The generic name is from the Greek word meaning sage; and the specific name, signifying cuplike, refers to the shape of the blossoms.
The dwellers among our southern mountains, with that happy instinct possessed by those who live close to the heart of nature, have aptly named this "pitcher-sage."

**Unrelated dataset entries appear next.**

-- ==== Sys2Proof/Machine/Ops.lean ====
section
/-! DEFINITION. The named operations over registers and memory, the stack, the frame protocol, and interrupt entry and return
(spec 00_scope.md R11 to R14, 20_memory.md R63 to R75, 44_stack_call.md R250 to R258, 60_exceptions.md R310 to R315). -/

namespace Sys2Proof.Machine

/-! ## Sequencing -/

/-- Run the next operation on the value and state of the one before; a fault ends the step (R13, R303). -/
def Res.bind {α β : Type} (x : Res α) (k : α → State → Res β) : Res β :=
  match x with
  | .ok v s => k v s
  | .fault f => .fault f

/-- The outcome of an instruction whose last operation answered `x`. -/
def Res.toOutcome (x : Res Unit) : Host.Outcome State Fault Refusal :=
  match x with
  | .ok _ s => .next s
  | .fault f => .fault f

/-- `raise e`: the step ends, the engine is `failed(e)`, and the output events emitted so far stay emitted (R13, R169). -/
def State.raise {α : Type} (s : State) (e : EngineError) : Res α := .fault (.failed e s.output)

/-! ## Registers -/

/-- The value of a register of the file. -/
def Regs.get (x : Regs) : Reg → Word
  | .pc => x.pc
  | .acc => x.acc
  | .r1 => x.r1
  | .r2 => x.r2
  | .r3 => x.r3
  | .r4 => x.r4
  | .r5 => x.r5
  | .r6 => x.r6
  | .r7 => x.r7
  | .r8 => x.r8
  | .sp => x.sp
  | .fp => x.fp
  | .im => x.im
  | .mb => x.mb

/-- The file with one register written. No register is hardwired, read-only or write-ignored (R23). -/
def Regs.set (x : Regs) (r : Reg) (v : Word) : Regs :=
  match r with
  | .pc => { x with pc := v }
  | .acc => { x with acc := v }
  | .r1 => { x with r1 := v }
  | .r2 => { x with r2 := v }
  | .r3 => { x with r3 := v }
  | .r4 => { x with r4 := v }
  | .r5 => { x with r5 := v }
  | .r6 => { x with r6 := v }
  | .r7 => { x with r7 := v }
  | .r8 => { x with r8 := v }
  | .sp => { x with sp := v }
  | .fp => { x with fp := v }
  | .im => { x with im := v }
  | .mb => { x with mb := v }

/-- `x[r]` (R11). -/
def State.reg (s : State) (r : Reg) : Word := s.regs.get r

/-- `x[r] <- v` (R11, R25: the value is 16 bits wide). -/
def State.setReg (s : State) (r : Reg) (v : Word) : State := { s with regs := s.regs.set r v }

/-! ## The other pieces of state, one named update each -/

/-- `F <- v`, modulo 65536 (R35). -/
def State.setFrameSize (s : State) (v : Word) : State := { s with frameSize := v }

/-- `H <- b` (R36). -/
def State.setHandler (s : State) (b : Bool) : State := { s with inHandler := b }

/-- Enter a run state (R37). -/
def State.setRunState (s : State) (r : RunState) : State := { s with runState := r }

/-- Replace the devices' contents. -/
def State.setDevices (s : State) (ds : List Device) : State := { s with devices := ds }

/-- Emit an output event, after those emitted before (R75). -/
def State.emit (s : State) (e : OutputEvent) : State := { s with output := s.output ++ [e] }

/-- Count one more free value drawn (log entry 9). -/
def State.draw (s : State) : State := { s with draws := s.draws + 1 }

/-! ## Stored bytes -/

/-- The buffer a place lies in, if there is one. -/
def State.bufferAt (s : State) (l : Loc) : Option Memory :=
  match s.devices[l.device]? with
  | some d => d.buffers[l.bank]?
  | none => none

/-- The byte stored at a place. -/
def State.byteAt (s : State) (l : Loc) : Byte :=
  match s.bufferAt l with
  | some m => m.read l.offset
  | none => Memory.unlisted

/-- Store a byte at a place; a place of no buffer holds nothing. -/
def State.setByteAt (s : State) (l : Loc) (b : Byte) : State :=
  match s.devices[l.device]? with
  | some d =>
    match d.buffers[l.bank]? with
    | some m => s.setDevices (s.devices.set l.device (d.setBuffer l.bank (m.write l.offset b)))
    | none => s
  | none => s

/-- The big-endian word at a place and the next (R69). -/
def State.wordAt (s : State) (l : Loc) : Word := joinBytes (s.byteAt l) (s.byteAt l.next)

/-- Store a word big-endian at a place and the next: `set8(l, v[15:8])` then `set8(l + 1, v[7:0])` (R69). -/
def State.setWordAt (s : State) (l : Loc) (v : Word) : State :=
  (s.setByteAt l (hiByte v)).setByteAt l.next (loByte v)

/-! ## Other objects (R61) -/

/-- Which object a device is. -/
def State.objectKind (s : State) (device : Nat) : Nat :=
  match s.devices[device]? with
  | some (.object kind _ _) => kind
  | _ => 0

/-- What an object holds. -/
def State.objectContents (s : State) (device : Nat) : Nat :=
  match s.devices[device]? with
  | some (.object _ _ contents) => contents
  | _ => 0

/-- Replace what an object holds; a device of another kind is left as it is. -/
def State.setObject (s : State) (device contents : Nat) : State :=
  match s.devices[device]? with
  | some (.object kind size _) => s.setDevices (s.devices.set device (.object kind size contents))
  | _ => s

/-- `get8(local)` of an object: the byte, and its contents after (R61). -/
def State.objectGet8 (s : State) (device offset : Nat) : Byte × Nat :=
  Config.objectGet8 (s.objectKind device) (s.reg .mb) (s.objectContents device) offset

/-- `get16(local)` of an object: the word, and its contents after (R61). -/
def State.objectGet16 (s : State) (device offset : Nat) : Word × Nat :=
  Config.objectGet16 (s.objectKind device) (s.reg .mb) (s.objectContents device) offset

/-- The contents of an object after `set8(local, b)` (R61). -/
def State.objectSet8 (s : State) (device offset : Nat) (b : Byte) : Nat :=
  Config.objectSet8 (s.objectKind device) (s.reg .mb) (s.objectContents device) offset b

/-- The contents of an object after `set16(local, v)` (R61). -/
def State.objectSet16 (s : State) (device offset : Nat) (v : Word) : Nat :=
  Config.objectSet16 (s.objectKind device) (s.reg .mb) (s.objectContents device) offset v

/-! ## Routing -/

/-- What an access reaches: a byte of storage, or an I/O sink or another object at a local address. -/
inductive Target where
  | storage (l : Loc)
  | sink (device offset : Nat)
  | object (device offset : Nat)
deriving DecidableEq, Repr

/-- The first region, most recently mapped first, whose inclusive range holds the address (R63). -/
def State.route (s : State) (a : Nat) : Option Region := s.regions.find? fun r => r.covers a

/-- The device's answer to an access of `n` bytes at local address `l` for global address `a`: the buffer selected by `mb` at this
moment (R74), or another object (R61); `DeviceRange` when a byte of the access is outside its storage (R73). A sink has no storage to leave
(log entry 11); a device that does not exist or has no buffer has none at all (log entry 13). -/
def State.resolve (s : State) (device l n a : Nat) : Except EngineError Target :=
  match s.devices[device]? with
  | some .ioSink => .ok (.sink device l)
  | some (.object _ size _) => if l + n ≤ size then .ok (.object device l) else .error (.deviceRange a)
  | some d =>
    if d.selected (s.reg .mb) < d.buffers.length ∧ l + n ≤ d.size then
      .ok (.storage { device := device, bank := d.selected (s.reg .mb), offset := l })
    else .error (.deviceRange a)
  | none => .error (.deviceRange a)

/-- Where an access of `n` bytes at global address `a` goes, or why it fails: `AddressOverflow` before any routing (R66), then
`NoRegion` (R63), then the device (R73). A 16-bit access is routed once, by its first byte (R65, R67). -/
def State.access (s : State) (a n : Nat) : Except EngineError Target :=
  if a + n > 0x10000 then .error (.addressOverflow a)
  else
    match s.route a with
    | none => .error (.noRegion a)
    | some r => s.resolve r.device (r.localAddr a) n a

/-! ## The memory primitives (R67) -/

/-- `MemRead(a, 1)`. A sink returns a free value (R75), another object what its `get8` does (R61). -/
def State.memRead8 (s : State) (a : Nat) : Res Byte :=
  match s.access a 1 with
  | .ok (.storage l) => .ok (s.byteAt l) s
  | .ok (.sink _ _) => .ok (Config.ioReadByte s.draws) s.draw
  | .ok (.object d l) => .ok (s.objectGet8 d l).1 (s.setObject d (s.objectGet8 d l).2)
  | .error e => s.raise e

/-- `MemRead(a, 2)`. A sink returns a free value (R75), another object what its `get16` does (R61). -/
def State.memRead16 (s : State) (a : Nat) : Res Word :=
  match s.access a 2 with
  | .ok (.storage l) => .ok (s.wordAt l) s
  | .ok (.sink _ _) => .ok (Config.ioReadWord s.draws) s.draw
  | .ok (.object d l) => .ok (s.objectGet16 d l).1 (s.setObject d (s.objectGet16 d l).2)
  | .error e => s.raise e

/-- `MemWrite(a, 1, b)`: reached only by the host, since no instruction stores a byte (R71). A sink ignores it (R75);
another object does its `set8` (R61). -/
def State.memWrite8 (s : State) (a : Nat) (b : Byte) : Res Unit :=
  match s.access a 1 with
  | .ok (.storage l) => .ok () (s.setByteAt l b)
  | .ok (.sink _ _) => .ok () s
  | .ok (.object d l) => .ok () (s.setObject d (s.objectSet8 d l b))
  | .error e => s.raise e

/-- `MemWrite(a, 2, v)`. A sink emits the output event `(local, v)`, in program order (R75);
another object does its `set16` (R61). -/
def State.memWrite16 (s : State) (a : Nat) (v : Word) : Res Unit :=
  match s.access a 2 with
  | .ok (.storage l) => .ok () (s.setWordAt l v)
  | .ok (.sink d l) => .ok () (s.emit { device := d, offset := l, value := v })
  | .ok (.object d l) => .ok () (s.setObject d (s.objectSet16 d l v))
  | .error e => s.raise e

/-! ## The stack (R250, R251) -/

/-- `push(v)`: write at `[sp]`, then `sp <- sp - 2`, then `F <- F + 2`, both modulo 65536 (R250). -/
def State.push (s : State) (v : Word) : Res Unit :=
  (s.memWrite16 (s.reg .sp).toNat v).bind fun _ s1 =>
    .ok () ((s1.setReg .sp (s1.reg .sp - 2)).setFrameSize (s1.frameSize + 2))

/-- `pop()`: `sp <- sp + 2` first, modulo 65536, then read at the new `[sp]`, then `F <- F - 2` (R251). -/
def State.pop (s : State) : Res Word :=
  ((s.setReg .sp (s.reg .sp + 2)).memRead16 (s.reg .sp + 2).toNat).bind fun v s1 =>
    .ok v (s1.setFrameSize (s1.frameSize - 2))

/-! ## The frame protocol (R256, R258) -/

/-- Push a list of values, the first first; the first push that faults ends it (R303). -/
def State.pushAll (s : State) : List Word → Res Unit
  | [] => .ok () s
  | v :: vs => (s.push v).bind fun _ s1 => s1.pushAll vs

/-- Pop one word into each register of a list, the first first. -/
def State.popInto (s : State) : List Reg → Res Unit
  | [] => .ok () s
  | r :: rs => s.pop.bind fun v s1 => (s1.setReg r v).popInto rs

/-- `repeat n times: pop()`, each value discarded (R258). -/
def State.discard (s : State) : Nat → Res Unit
  | 0 => .ok () s
  | n + 1 => s.pop.bind fun _ s1 => s1.discard n

/-- The registers `pushState()` pushes before the frame size, in order: r1..r8, then `pc` (R256). -/
def savedRegs : List Reg := [.r1, .r2, .r3, .r4, .r5, .r6, .r7, .r8, .pc]

/-- `pushState()`: push r1..r8 and `pc`, then `F + 2` with `F` as those nine pushes left it; then `fp <- sp` and `F <- 0` (R256). -/
def State.pushState (s : State) : Res Unit :=
  (s.pushAll (savedRegs.map s.reg)).bind fun _ s1 =>
    (s1.push (s1.frameSize + 2)).bind fun _ s2 =>
      .ok () ((s2.setReg .fp (s2.reg .sp)).setFrameSize 0)

/-- `popState()`: `sp <- fp`; pop the saved frame size into `F`, then `pc`, then r8..r1; pop the argument count n and discard n
words; then `fp <- (fp at entry) + restored frame size` (R258). -/
def State.popState (s : State) : Res Unit :=
  (s.setReg .sp (s.reg .fp)).pop.bind fun fs s1 =>
    ((s1.setFrameSize fs).popInto savedRegs.reverse).bind fun _ s2 =>
      s2.pop.bind fun n s3 =>
        (s3.discard n.toNat).bind fun _ s4 =>
          .ok () (s4.setReg .fp (s.reg .fp + fs))

/-! ## Interrupt entry and return (R310 to R315) -/

/-- The interrupt line of a request value: `value mod 16` (R310). -/
def interruptLine (v : Word) : Nat := v.toNat % 16

/-- The address of a vector slot, `IVT_BASE + 2*line`, not wrapped (R78, R312). -/
def State.vectorSlot (s : State) (line : Nat) : Nat := s.config.ivtBase.toNat + 2 * line

/-- What an accepted request saves: nothing inside a handler (R313); else the count word 0 and the `pushState()` frame (R312). -/
def State.saveForInterrupt (s : State) : Res Unit :=
  if s.inHandler then .ok () s
  else (s.push 0).bind fun _ s1 => s1.pushState

/-- `requestInterrupt(value)`, the one exception entry of the machine (R310). A masked request is discarded without effect (R311).
An accepted one saves the frame unless already in a handler, sets `H`, and loads `pc` from the line's vector slot, read
after the pushes. -/
def State.requestInterrupt (s : State) (v : Word) : Res Unit :=
  if (s.reg .im).getLsbD (interruptLine v) then
    s.saveForInterrupt.bind fun _ s1 =>
      ((s1.setHandler true).memRead16 (s1.vectorSlot (interruptLine v))).bind fun handler s2 =>
        .ok () (s2.setReg .pc handler)
  else .ok () s

/-- Return from an interrupt: clear `H`, then `popState()` (R315, R282). -/
def State.returnFromInterrupt (s : State) : Res Unit := (s.setHandler false).popState

end Sys2Proof.Machine
end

[PITCHER-SAGE—Sphacele calycina.]
After the flowers have passed away, the large inflated, light-green calyxes, densely crowded upon the stems, become quite conspicuous.
YUCCA-PALM. TREE-YUCCA. JOSHUA-TREE.
Yucca arborescens, Trelease. Lily Family.
Scraggly trees; thirty, or forty feet high; with trunks one or two feet in diameter. Leaves.—Eight inches long; crowded; rigid; spine-tipped; serrulate; the older ones reflexed and sun-bleached, the younger ashy-green. Flowers.—In sessile, ovate panicles, terminating the branches. Panicles several inches long. Perianth.—Narrowly campanulate; eighteen to thirty lines long. Fruit.—Two or three inches long. (Otherwise as Y. Mohavensis.) Hab.—Southwestern Utah to the Mojave Desert.
The traveler crossing the Mojave Desert upon the railroad has his curiosity violently aroused by certain fantastic tree forms that whirl by the car windows. These are the curious Joshua-trees of the Mormons, which are called in California tree-yucca or yucca-palm. A writer in "The Land of Sunshine" thus aptly characterizes them: "Weird, twisted, demoniacal, the yuccas remind me of those enchanted forests described by Dante, whose trees were human creatures in torment. In twisted groups or standing isolated, they may readily be imagined specters of the plains."
Mr. Sargent tells us that, though found much to the eastward of our borders, it abounds in the Mojave Desert, where it attains its largest size and forms a belt of gaunt, straggling forest several miles in width along the desert's western rim.